Abstract 7559 (Poster 307) – Phase I study of intra-pleural administration of GL-ONC1, an oncolytic vaccinia virus, in patients with malignant pleural effusion (MPE).2
Data from 13 evaluable patients with pleural effusion, a buildup of fluid in the chest cavity caused by cancer, from malignant pleural mesothelioma (MPM), non-small cell lung cancer (NSCLC), or breast cancer, demonstrate that a single dose of GL-ONC1 administered intrapleurally is safe and feasible.
Lee M. Krug, MD, Deputy Chief of Thoracic Oncology Service at Memorial Sloan Kettering Cancer Center and one of the lead investigators of the Phase I study of GL-ONC1 in pleural effusion patients, commented, “Results from this study are encouraging, and confirm the safety profile of intrapleurally-administered GL-ONC1, with no dose limiting toxicities observed. In addition, the study signals GL-ONC1’s potential as a viable treatment for patients with mesothelioma. The lab results confirmed viral infection of mesothelioma tumors at a high rate. Based on these findings of single dose GL-ONC1, we are now exploring multi-day treatment, and treatment in conjunction with pleurectomy for patients with MPM. “
The open-label, single-arm, dose-escalation study (NCT01766739) evaluated increasing single doses of GL-ONC1 and found no dose limiting toxicities. The most common toxicities were all Grade 1 or 2 occurring mostly in the 24 hours following infusion, and were fever (n=7), chills (n=6), and flu-like symptoms (n=5). One patient at dose level 4 had transient Grade 3 elevation of liver enzymes (AST/ALT).

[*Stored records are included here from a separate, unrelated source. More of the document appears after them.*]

/-- The bytes a fetch needs are there: it answers what they decode to. -/
theorem fetchInstr_of_decode {s : State} {i : Instr} {rest : List Byte}
    (hd : decode [s.byteAt s.pc, s.byteAt (s.pc + 1), s.byteAt (s.pc + 2)] = .ok (i, rest))
    (h0 : s.kindAt s.pc ≠ .absent) (h1 : 1 < opcodeLength (s.byteAt s.pc) → s.kindAt (s.pc + 1) ≠ .absent)
    (h2 : 2 < opcodeLength (s.byteAt s.pc) → s.kindAt (s.pc + 2) ≠ .absent) : fetchInstr s = .next i := by
  unfold fetchInstr
  rw [fetchByte_present h0, andThen_next]
  unfold decode at hd
  dsimp only at hd ⊢
  split at hd
  · next hl => cases hd; simp only [hl]
  · next hl hr =>
    cases hd; cases hr
    simp only [hl]
    rw [fetchByte_present (h1 (by omega)), andThen_next]
  · next hl hr =>
    cases hd; cases hr
    simp only [hl]
    rw [fetchByte_present (h1 (by omega)), andThen_next, fetchByte_present (h2 (by omega)), andThen_next]
  · cases hd

/-- The first absent byte of an instruction stops the fetch. -/
theorem fetchInstr_absent_opcode {s : State} (h : s.kindAt s.pc = .absent) :
    fetchInstr s = .fault (.unmappedAccess s.pc .fetch) := by
  unfold fetchInstr; rw [fetchByte_absent h, andThen_fault]

theorem fetchInstr_absent_second {s : State} (h0 : s.kindAt s.pc ≠ .absent) (hl : 1 < opcodeLength (s.byteAt s.pc))
    (h1 : s.kindAt (s.pc + 1) = .absent) : fetchInstr s = .fault (.unmappedAccess (s.pc + 1) .fetch) := by
  unfold fetchInstr
  rw [fetchByte_present h0, andThen_next, fetchByte_absent h1]
  split <;> first | omega | rfl

theorem fetchInstr_absent_third {s : State} (h0 : s.kindAt s.pc ≠ .absent) (hl : 2 < opcodeLength (s.byteAt s.pc))
    (h1 : s.kindAt (s.pc + 1) ≠ .absent) (h2 : s.kindAt (s.pc + 2) = .absent) :
    fetchInstr s = .fault (.unmappedAccess (s.pc + 2) .fetch) := by
  unfold fetchInstr
  rw [fetchByte_present h0, andThen_next, fetchByte_present h1, fetchByte_absent h2]
  split <;> first | omega | rfl

end Sys2Proof.Machine
end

In addition, blood, sputum, and urine samples taken post-treatment for viral shedding analysis by viral plaque assays (VPA) were all negative aside from one of 28 urine samples showing positive. GL-ONC1 infection of tumor specimens was confirmed in six of eight patients with MPM and overall nine of 13 evaluable patients. Furthermore, the study demonstrated five of the nine patients with epithelioid MPM had time to progression at 9 months, with one patient experiencing time to progression at 18 months. Patients continue to be followed in this ongoing trial.
GL-ONC1, the company’s lead oncology product candidate, is an attenuated vaccinia virus (Lister strain). Vaccinia virus, a non-pathogenic virus, was used safely in millions of people as the vaccine against smallpox. Scientists at Genelux have modified this virus to increase its safety, tumor selectivity and anti-tumor activity. Virus-mediated oncolysis results in immunogenic cell death and triggers immune activation and memory for long-term immunotherapy against cancer. GL-ONC1 is currently under evaluation in multiple Phase 1 and 1/2 clinical trials in the U.S. and Europe. Clinical results have shown GL-ONC1 is well tolerated with minimal toxicity and exhibits evidence of anti-tumor activity.